-- ==== Sys2Proof/Machine/Fhe.lean ====
section
/-! DEFINITION. The fronthaul engine's rows (spec/12): frames received and sent, auto-negotiation, framing of transmit units,
the FHE commands. -/

namespace Sys2Proof.Machine

/-- The MAC carries frames. -/
def State.macUp (s : State) (m : Nat) : Bool := decide (m < 16) && s.flag (R.FHE_MAC m) F.FHE_MAC_UP

/-- How a frame is handled (Table 12-2). A second tag makes it a frame that is not accepted. -/
inductive EtherKind where
  | ecpri
  | ptp (udp : Bool)
  | esmc
  | macControl
  | twoTags
  | other
  deriving DecidableEq, Repr

/-- Two bytes of a frame, the first the more significant. -/
def be16 (bs : List Byte) (i : Nat) : Nat := (bs.getD i 0).toNat * 256 + (bs.getD (i + 1) 0).toNat

/-- The UDP destination port of an IPv4 or IPv6 packet that starts at byte `p` of a frame; 0 for any other. -/
def udpPort (bs : List Byte) (ether p : Nat) : Nat :=
  if ether = 0x0800 then
    if bs.getD (p + 9) 0 = 17 ∧ be16 bs (p + 6) % 8192 = 0 then be16 bs (p + (bs.getD p 0).toNat % 16 * 4 + 2) else 0
  else if ether = 0x86DD then (if bs.getD (p + 6) 0 = 17 then be16 bs (p + 42) else 0)
  else 0

/-- A frame's kind, by its bytes after at most one 802.1Q tag of TPID 0x8100 (R395). -/
def etherKind (bs : List Byte) : EtherKind :=
  let o := if be16 bs 12 = 0x8100 then 16 else 12
  let t := be16 bs o
  let port := udpPort bs t (o + 2)
  if t = 0xAEFE then .ecpri
  else if t = 0x88F7 then .ptp false
  else if port = 319 ∨ port = 320 then .ptp true
  else if t = 0x8809 ∧ bs.getD (o + 2) 0 = 0x0A then .esmc
  else if t = 0x8808 then .macControl
  else if t = 0x8100 then .twoTags
  else .other

/-- MAC `mac` has stamped a PTP message that it receives (R397). -/
def State.ptpStampRx (s : State) (mac : Nat) : State :=
  s.setFhe { s.links.fhe with ptpRx := sset (fun _ => none) s.links.fhe.ptpRx mac (some s.stamp) }

/-- A received frame (R395): FCS and length, then its content by its EtherType (Table 12-2). -/
def execEthFrameReceived (mac : Nat) (f : EthFrame) (s : State) : Out :=
  if !s.macUp mac then .next s
  else
    let s := (s.macCount mac 2 f.corrected).macCount mac 3 f.uncorrectable
    if !f.fcs ∨ f.bytes.length < 64 ∨ 9600 < f.bytes.length then .next (s.macCount mac 1)
    else
      let s := s.macCount mac 0
      match etherKind f.bytes, f.content with
      | .ecpri, .ecpri ms => .next (ms.foldl (fun s m => s.ecpri mac m) s)
      | .ecpri, _ => .next (s.macCount mac 4)
      | .ptp udp, .ptp m => .next ((s.ptpStampRx mac).ptpMessage mac { m with udp := udp })
      | .ptp _, _ => .next (s.ptpStampRx mac)
      | .esmc, .esmc ql => .next (s.esmcMessage mac ql)
      | .esmc, _ => .next s
      | .macControl, _ => .next (s.macCount mac 4)
      | .twoTags, _ => .next (s.macCount mac 4)
      | .other, _ =>
        match rxEntries.find? (fun e => s.flowOn e 2 mac) with
        | some e => .next (s.flowSend e (markEnds (packBytes f.bytes)))
        | none => .next (s.macCount mac 4)

/-- Clause 73 negotiation ends with the mode of ETH_SET bit `bit` (R393). `fec` is what a 25 Gbit/s mode has negotiated. -/
def execEthAutonegComplete (mac bit : Nat) (fec : Bool) (s : State) : Out :=
  let ls := s.groupLanes 1 mac
  match ls.head? with
  | none => .next s
  | some n0 =>
    match laneRecOf s.svy.recs n0 with
    | none => .next s
    | some r =>
      let offered := (List.range 5).filter (fun b => r.f 3 (24 + b) (24 + b) == 1 && decide ((ethMode b).2.2 ≤ ls.length))
      if s.laneState n0 ≠ laneTRAINING ∨ !(offered.contains bit) ∨ r.f 3 29 29 = 1 then .next s
      else
        let best := offered.foldl max 0
        let s := if bit < best then s.mismatch 2 n0 4 best bit else s
        let (kbps, pam4, k) := ethMode bit
        let s := (ls.take k).foldl (fun s n => s.setLaneRate n kbps pam4) s
        let s := (ls.drop k).foldl (fun s n => s.setLaneState n laneDOWN) s
        let on := if bit = 0 then false else if bit = 1 then fec else true
        .next (((s.put (R.FHE_MAC mac) F.FHE_MAC_MODE (1 + bit)).put (R.FHE_MAC mac) F.FHE_MAC_AN_DONE 1).put
          (R.FHE_MAC mac) F.FHE_MAC_FEC_ON (b2n on))

/-- The source address of MAC `m` (R396). -/
def macAddr (m : Nat) : Nat := (Config.macBase.toNat + m) % 2 ^ 48

/-- A frame leaves MAC `mac` with its source address, and with the device stamp of its start at the PCS (R396 to R398). -/
def State.frameOut (s : State) (mac : Nat) (f : TxFrame) : State :=
  let f := { f with src := macAddr mac, stamp := s.stamp }
  (s.setFhe { s.links.fhe with sent := sset (fun _ => none) s.links.fhe.sent mac (some f) }).macCount mac 5

/-- MAC `mac` has stamped a PTP message that it sends (R397). -/
def State.ptpStampTx (s : State) (mac : Nat) : State :=
  s.setFhe { s.links.fhe with ptpTx := sset (fun _ => none) s.links.fhe.ptpTx mac (some s.stamp) }

/-- The transmit HOST flow of a MAC takes elements up to the end of a frame (LAST); the frame's bytes once it is whole. -/
def State.hostFrame (s : State) (e : Nat) : Nat → Option (List Byte) × State
  | 0 => (none, s)
  | k + 1 =>
    match s.flowStream e with
    | none => (none, s)
    | some n =>
      match s.strTake n with
      | (none, s) => (none, s)
      | (some x, s) =>
        let held := sget (fun _ => []) s.links.fhe.hostTx e
        let bs : List Byte := if x.isSeam || x.isGap then []
          else (List.range 8).map (fun i => BitVec.ofNat 8 (x.data.toNat / 2 ^ (8 * (7 - i))))
        let all := if x.isSeam || x.isGap then [] else held ++ bs
        let last := !x.isSeam && !x.isGap && x.sb.getLsbD 1
        let s := s.setFhe { s.links.fhe with hostTx := sset (fun _ => []) s.links.fhe.hostTx e (if last then [] else all) }
        if last then (some all, s) else s.hostFrame e k

/-- The next entry after pointer `p` for which a frame is queued (R396). -/
def nextEntry (q : List TxFrame) (p : Nat) : Option Nat :=
  ((List.range 256).map (fun i => 256 + (p - 256 + i) % 256)).find? (fun e => q.any (fun f => decide (f.entry = e)))

/-- The MAC's transmitter picks a frame (R396): PTP first (`ptp` says the meridian unit has one), then eCPRI, answers to delay
measurements before flow entries in round-robin, then the HOST flow. -/
def execEthFrameTransmit (mac : Nat) (ptp : Bool) (s : State) : Out :=
  if !s.macUp mac then .next s
  else if ptp then .next ((s.ptpStampTx mac).frameOut mac (TxFrame.empty 0 0))
  else
    let q := sget (fun _ => []) s.links.fhe.txq mac
    let ptr := sget (fun _ => 256) s.links.fhe.rr mac
    let pick := if q.any (fun f => decide (f.entry = 512)) then some 512 else nextEntry q ptr
    match pick with
    | some e =>
      (match q.find? (fun f => decide (f.entry = e)) with
       | none => .next s
       | some f =>
         let s := s.setFhe { s.links.fhe with
           txq := sset (fun _ => []) s.links.fhe.txq mac (q.erase f),
           rr := sset (fun _ => 256) s.links.fhe.rr mac (if e = 512 then ptr else 256 + (e - 255) % 256) }
         let late := match f.due with | some d => decide (d < s.airNow) | none => false
         let s := if e = 512 then s else s.flowCount e 0
         .next ((if late then s.flowCount e 2 else s).frameOut mac f))
    | none =>
      match txEntries.find? (fun e => s.flowOn e 2 mac) with
      | none => .next s
      | some e =>
        let k := match s.flowStream e with | some n => (s.stream n).inbox.length | none => 0
        (match s.hostFrame e k with
         | (some bs, s) => .next ((s.flowCount e 0).frameOut mac { TxFrame.empty 2 e with bytes := bs })
         | (none, s) => .next s)

/-- One block of a unit taken, compressed: a block that holds a gap is sent as zeros (R404). -/
def State.txPrb (s : State) (e : Nat) (u : List (Option Elem)) (p : Nat) : Prb × State :=
  let els := (List.range 6).map (fun i => u.getD (6 * p + i) none)
  if els.any Option.isNone then (⟨0, List.replicate 24 0⟩, s.flowCount e 1)
  else
    let vs : List Int := els.flatMap (fun x => match x with
      | some x => [sgn 16 x.data.toNat, sgn 16 (x.data.toNat / 2 ^ 16), sgn 16 (x.data.toNat / 2 ^ 32), sgn 16 (x.data.toNat / 2 ^ 48)]
      | none => [0, 0, 0, 0])
    let (b, sat) := compressPrb (s.flowWidth e) vs
    (b, s.flowCount e 6 sat)

/-- Messages of one uplink section (R404): resource blocks that fit 9 600 bytes to a message, beside 18 bytes of eCPRI and
O-RAN headers. -/
def State.txSection (s : State) (e sym due : Nat) (u : List (Option Elem)) (h : HeldSection) : State :=
  let mac := s.get (R.FHE_FLOW_KEY e) F.FHE_FLOW_KEY_MAC
  let per := max 1 ((9600 - 18) / prbBytes (s.flowComp e) (s.flowWidth e))
  (List.range ((h.prbs.length + per - 1) / per)).foldl (fun s i =>
    let ps := (h.prbs.drop (i * per)).take per
    let (bs, s) := ps.foldl (fun (r : List Prb × State) p =>
      let (b, s) := r.2.txPrb e u p
      (r.1 ++ [b], s)) ([], s)
    let q := sget (fun _ => 0) s.links.fhe.seqNext e
    let s := s.setFhe { s.links.fhe with seqNext := sset (fun _ => 0) s.links.fhe.seqNext e ((q + 1) % 256) }
    s.queueFrame mac { TxFrame.empty 1 e with seq := q, sym := sym, at_ := ps, prbs := bs, due := some due }) s

/-- A whole unit of a transmit IQ flow is framed (R401, R404). -/
def State.txUnit (s : State) (e : Nat) (u : List (Option Elem)) : State :=
  let mu := s.flowMu e
  let units := sget (fun _ => []) s.links.fhe.units e
  let s := s.setFhe { s.links.fhe with units := sset (fun _ => []) s.links.fhe.units e (units.drop 1) }
  match units.head?.bind (fun r => unitSym mu (s.flowOfs e) r.1) with
  | none => s.flowCount e 5
  | some sym =>
    let secs := (s.heldOf e).filter (fun h => decide (h.sym = sym))
    if secs.isEmpty then s.flowCount e 5
    else
      let due := gridAt mu (gridOf mu sym + 1) + s.get (R.FHE_FLOW_CFG e) F.FHE_FLOW_CFG_WIN_US * 12288
      secs.foldl (fun s h => s.txSection e sym due u h) s

/-- The positions a transmit flow has taken of its present unit. -/
def State.taking (s : State) (e : Nat) : List (Option Elem) := sget (fun _ => []) s.links.fhe.taking e
def State.setTaking (s : State) (e : Nat) (l : List (Option Elem)) : State :=
  s.setFhe { s.links.fhe with taking := sset (fun _ => []) s.links.fhe.taking e l }

/-- One element of a transmit IQ flow's stream: positions up to RELEASE_LEN make a unit; a seam ends one; after a gap of COUNT 0
everything up to the seam is a gap (R404). -/
def State.txTake (s : State) (e len : Nat) (x : Elem) : State :=
  let cur := s.taking e
  let lost := sget (fun _ => false) s.links.fhe.gapToSeam e
  if x.isSeam then
    let s := (s.setTaking e []).setFhe { (s.setTaking e []).links.fhe with gapToSeam := sset (fun _ => false) s.links.fhe.gapToSeam e false }
    if cur.isEmpty && !lost then s else s.txUnit e cur
  else if x.isGap && decide (x.count = 0) then
    s.setFhe { s.links.fhe with gapToSeam := sset (fun _ => false) s.links.fhe.gapToSeam e true }
  else if lost then s
  else
    let new := if x.isGap then List.replicate x.count none else [some x]
    let all := cur ++ new
    if len ≤ all.length then (s.setTaking e []).txUnit e (all.take len) else s.setTaking e all

/-- A transmit IQ flow takes what its buffer has delivered, and frames each unit that is whole (R404). -/
def execTxIqUnitFraming (f : Nat) (s : State) : Out :=
  let e := 256 + f
  match s.flowStream e with
  | none => .next s
  | some n =>
    if 256 ≤ f ∨ !s.flag (R.FHE_FLOW_KEY e) F.FHE_FLOW_KEY_VALID ∨ s.get (R.FHE_FLOW_KEY e) F.FHE_FLOW_KEY_KIND ≠ 0 then .next s
    else
      let len := max 1 (s.strUnit n)
      .next ((List.range (s.stream n).inbox.length).foldl (fun s _ =>
        match s.strTake n with
        | (some x, s) => s.txTake e len x
        | (none, s) => s) s)

/-! ### Commands (R418 to R421) -/

/-- FHE.STATUS (R419). -/
def execFheStatus (mb : Nat) (s : State) : Out := .next <| runCommand spec_FHE_STATUS noFields
  (fun c s =>
    let m := c.n 2 3 0
    .ok s (s.rd (R.FHE_MAC m) :: (List.range 6).map (fun k => s.rd (R.FHE_MCOUNT m k)))) mb s

/-- What FHE.FLOW finds wrong with an entry that is to be valid (R420). -/
def flowBad (c : Cmd) (s : State) : Bool :=
  let kind := c.n 3 30 28
  let comp := c.n 4 29 28
  let w := c.n 4 27 24
  c.b 3 31 && (decide (3 < kind) || decide (comp = 3) || (c.b 2 31 && (decide (kind = 1) || decide (kind = 3))) ||
    (decide (comp = 1) && !([8, 9, 12, 14].contains w)) || (decide (comp = 2) && !([1, 2, 3, 4].contains w)) ||
    decide (c.n 4 31 30 = 0) || (s.groupLanes 1 (c.n 3 27 24)).isEmpty)

/-- FHE.FLOW (R400, R420). -/
def execFheFlow (mb : Nat) (s : State) : Out := .next <| runCommand spec_FHE_FLOW (fun c s => badIf (flowBad c s))
  (fun c s =>
    let e := (if c.b 2 31 then 256 else 0) + c.n 2 7 0
    let dir := if c.b 2 31 then txEntries else rxEntries
    let twin := c.b 3 31 && decide (c.n 3 30 28 = 0) &&
      (dir.filter (· ≠ e)).any (fun x => s.flowOn x 0 (c.n 3 27 24) && s.flowEaxc x == c.n 3 15 0)
    if (s.flowStream e).isSome || twin then .code .REFUSED_IN_USE s
    else
      let s := (((s.wr (R.FHE_FLOW_KEY e) (c.w 3)).wr (R.FHE_FLOW_CFG e) (c.w 4)).wr (R.FHE_FLOW_DST_LO e) (c.w 5)).wr
        (R.FHE_FLOW_DST_HI e) (c.w 6)
      let s := (List.range 8).foldl (fun s k => s.wr (R.FHE_FCOUNT e k) 0) s
      let f := s.links.fhe
      .ok (s.setFhe { f with
        seqLast := sdel (sdel f.seqLast (2 * e)) (2 * e + 1), seqNext := sdel f.seqNext e, held := sdel f.held e,
        units := sdel f.units e, wset := sdel f.wset e, gapToSeam := sdel f.gapToSeam e, taking := sdel f.taking e,
        hostTx := sdel f.hostTx e })) mb s

/-- FHE.COUNTERS (R421). -/
def execFheCounters (mb : Nat) (s : State) : Out := .next <| runCommand spec_FHE_COUNTERS noFields
  (fun c s =>
    let (d, s') := s.counters ((List.range 8).map (R.FHE_FCOUNT (c.n 2 8 0))) (c.b 2 31)
    .ok s' d) mb s

end Sys2Proof.Machine
end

WHAT IS EXPECTED
Copy out, exactly and alone, the lines of the entries above between the ones holding "let s := (s.setTaking" and "whole (R404). -/", inclusive.

SOLUTION
    let s := (s.setTaking e []).setFhe { (s.setTaking e []).links.fhe with gapToSeam := sset (fun _ => false) s.links.fhe.gapToSeam e false }
    if cur.isEmpty && !lost then s else s.txUnit e cur
  else if x.isGap && decide (x.count = 0) then
    s.setFhe { s.links.fhe with gapToSeam := sset (fun _ => false) s.links.fhe.gapToSeam e true }
  else if lost then s
  else
    let new := if x.isGap then List.replicate x.count none else [some x]
    let all := cur ++ new
    if len ≤ all.length then (s.setTaking e []).txUnit e (all.take len) else s.setTaking e all

/-- A transmit IQ flow takes what its buffer has delivered, and frames each unit that is whole (R404). -/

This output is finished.